I looked at 100s of green caterpillar photos to identify it and none look like this one
I’ve been having some tree problems and he was found in the area but I’m thinking not the culprit.  Maybe, maybe not.  Trying to decide if I should relocate him, as the gypsy moth virus/fungus is helping remove those caterpillars and it might be contagious
How you want your letter signed:  C

Linden Prominent Caterpillar

Dear C,
For the most part, native caterpillars are rarely a threat to native plants.  Introduced species like the Gypsy Moth have no natural enemies when they are introduced, which is why exotic imported species often threaten sensitive ecosystems.  We do not recognize your striking Caterpillar, and our initial internet investigation did not produce anything worth citing, so we are posting it as Unidentified and we are hoping our readers help us identify what we suspect is a Noctuoid Caterpillar.

Update:  Thanks to a comment from Cesar Crash, we are confident this is a Linden Prominent Moth Caterpillar, Ellida caniplaga, which is pictured on BugGuideBugGuide notes “The larvae feed on the leaves of basswood (=linden)” and “The larvae are rarely seen (for many years the description of the caterpillar was not known) because they usually feed high in the canopy of basswood trees; they are most likely to be observed descending the trunk of the tree enroute to their pupation site in the soil.”

Thanks so much.  I do have a very tall linden tree nearby and this bug must’ve dropped from the top onto my deck.    Never seen one like it before
What's That Bug? does not endorse extermination

Subject:  HI, is this tomato worm?
Geographic location of the bug:  SW Michigan
Date: 08/01/2019
Time: 09:43 AM EDT
Your letter to the bugman:  Hi is this a good ol tomoato worm or? Thanks so much!
How you want your letter signed:  Jules

Cecropia Caterpillar

Dear Jules,
Your submission was perfectly timed to be selected as our Bug of the Month for August 2019.  We suspect your “tomoato worm” is a Tobacco Hornworm, the caterpillar most commonly associated with tomatoes.  This Cecropia Caterpillar is a member of the Giant Silkmoth family Saturniidae.  It most likely left its food plant to search for a suitable site for pupation.  The adult Cecropia Moth is a gorgeous creature.

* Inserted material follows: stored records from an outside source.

-- ==== Sys2Proof/Laws/Sequencer.lean ====
section
/-! SUPPORT. What each stage of an engine tick, and entering a phase, can change (46_phase_sequencer.md R310 to R340):
one equation for each shared operation, naming the fields it writes. -/

namespace Sys2Proof.Machine

open Sys2Proof

/-! ### Stages of the tick -/

/-- Steps 1 and 2 (46_phase_sequencer.md R310). -/
theorem State.advanceTick_eq (s : State) (p : Pins) :
    s.advanceTick p =
      ({ s with
          bc := controllerAfter s.cfg s.bc (decodeStatus s.cfg p.rawStatus p.statusValid).1 p.ready
          bcs := tickBusCycle s.cfg s.bcs p (tickLines s.cfg s.bc p)
          srv := { s.srv with tickCount := s.srv.tickCount + 1 }
          flags := if (decodeStatus s.cfg p.rawStatus p.statusValid).2 then { s.flags with statusReserved := true }
            else s.flags },
        tickResult s.cfg s.bcs p (tickLines s.cfg s.bc p)) := by
  unfold State.advanceTick State.cycleTick
  rw [State.flagIf_eq]
  rfl

/-- The word of a feed: the program's cursor, `mb_range` and the count of draws alone can change
(46_phase_sequencer.md R314). -/
theorem State.feedData_eq (s : State) (src : DataSource) (p : Pins) (d : Word) (g : Tag) :
    (s.feedData src p d g).1 = { s with
      ip := { s.ip with cursor := (s.feedData src p d g).1.ip.cursor }
      flags := { s.flags with mbRange := (s.feedData src p d g).1.flags.mbRange }
      freeCount := (s.feedData src p d g).1.freeCount } := by
  unfold State.feedData
  cases src <;> simp only
  · split <;> rfl
  · split
    · rw [s.busRead_eq]
      unfold State.busRead State.flagIf
      simp only [setAnomaly]
      split <;> rfl
    · rfl

/-- FEED (46_phase_sequencer.md R314). -/
theorem State.feed_eq (s : State) (src : DataSource) (p : Pins) (d : Word) (g : Tag) :
    s.feed src p d g = { s with
      ip := { s.ip with cursor := (s.feedData src p d g).1.ip.cursor }
      flags := { s.flags with mbRange := (s.feedData src p d g).1.flags.mbRange }
      freeCount := (s.feedData src p d g).1.freeCount
      bcs := { s.bcs with
        dataLatch := (s.feedData src p d g).2.1
        fedNprog := (s.feedData src p d g).2.2
        fed := true }
      xcvr := if src = .nobody then s.xcvr
        else xcvrSetTo s.xcvr .output s.bcs.busWidth (s.feedData src p d g).2.1
      srv := { s.srv with
        programEnded := s.srv.programEnded || servedFill s.bcs (s.feedData src p d g).2.2 s.srv.state } } := by
  have h := s.feedData_eq src p d g
  unfold State.feed
  generalize s.feedData src p d g = r at h
  obtain ⟨t, w, n⟩ := r
  simp only at h ⊢
  rw [h]
  by_cases hs : src = .nobody <;> cases servedFill s.bcs n s.srv.state <;>
    simp [hs, State.withXcvr, State.withBcs, State.withSrv]

@[simp] theorem State.feed_cfg (s : State) (src : DataSource) (p : Pins) (d : Word) (g : Tag) : (s.feed src p d g).cfg = s.cfg := by rw [State.feed_eq]
@[simp] theorem State.feed_bc (s : State) (src : DataSource) (p : Pins) (d : Word) (g : Tag) : (s.feed src p d g).bc = s.bc := by rw [State.feed_eq]
@[simp] theorem State.feed_q (s : State) (src : DataSource) (p : Pins) (d : Word) (g : Tag) : (s.feed src p d g).q = s.q := by rw [State.feed_eq]
@[simp] theorem State.feed_ipset (s : State) (src : DataSource) (p : Pins) (d : Word) (g : Tag) : (s.feed src p d g).ipset = s.ipset := by rw [State.feed_eq]
@[simp] theorem State.feed_mb (s : State) (src : DataSource) (p : Pins) (d : Word) (g : Tag) : (s.feed src p d g).mb = s.mb := by rw [State.feed_eq]
@[simp] theorem State.feed_log (s : State) (src : DataSource) (p : Pins) (d : Word) (g : Tag) : (s.feed src p d g).log = s.log := by rw [State.feed_eq]
@[simp] theorem State.feed_host (s : State) (src : DataSource) (p : Pins) (d : Word) (g : Tag) : (s.feed src p d g).host = s.host := by rw [State.feed_eq]
@[simp] theorem State.feed_resp (s : State) (src : DataSource) (p : Pins) (d : Word) (g : Tag) : (s.feed src p d g).resp = s.resp := by rw [State.feed_eq]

Yay, thank you! that was a quick response too.

What's That Bug? does not endorse extermination

Subject:  Giant Caterpillar Found!
Geographic location of the bug:  Mexico, Guanajuato State
Date: 07/30/2019
Time: 12:58 AM EDT
Your letter to the bugman :  Hi there! I was in my yard today and was shocked when I discovered this huge, mauvey colored, black striped caterpillar. I tried searching around the internet to indentify it but I had no luck. It seemed to have a single eye-like pattern in the middle of its butt, which made me think maybe it was a swallowtail, but again I can’t find anything like it. I am really interested in knowing what it is and would be so grateful if you could help! It’s also the summer/hot/rainy season here in Mexico if that helps! Thanks for your efforts!
How you want your letter signed:  Emma

Typhon Sphinx Caterpillar

Dear Emma,
The “single eye-like pattern in the middle of its butt is known as a caudal bump, a mark at the tip of the abdomen that marks the spot where a caudal horn was shed from a prior molt.  Because of that caudal bump, we correctly guessed the genus and then quickly located matching images of a Typhon Sphinx Caterpillar,
Eumorpha typhon, on Sphingidae of the Americas where it states the larval food plant is grape.  Do you have a nearby grape vine?

Typhon Sphinx Caterpillar

Wow thank you for identifying it so quickly! That’s so fascinating! We initially believed that it had fallen off from a vine that runs along our fence and into our courtyard, so that makes perfect sense. Not sure if it is a grape vine however. Yesterday I put it back on the vine, so I’m glad that’s where it wanted to be. Thank you again!

It might have left the vine to find a place to pupate.  Many Sphinx Caterpillars burrow underground to pupate.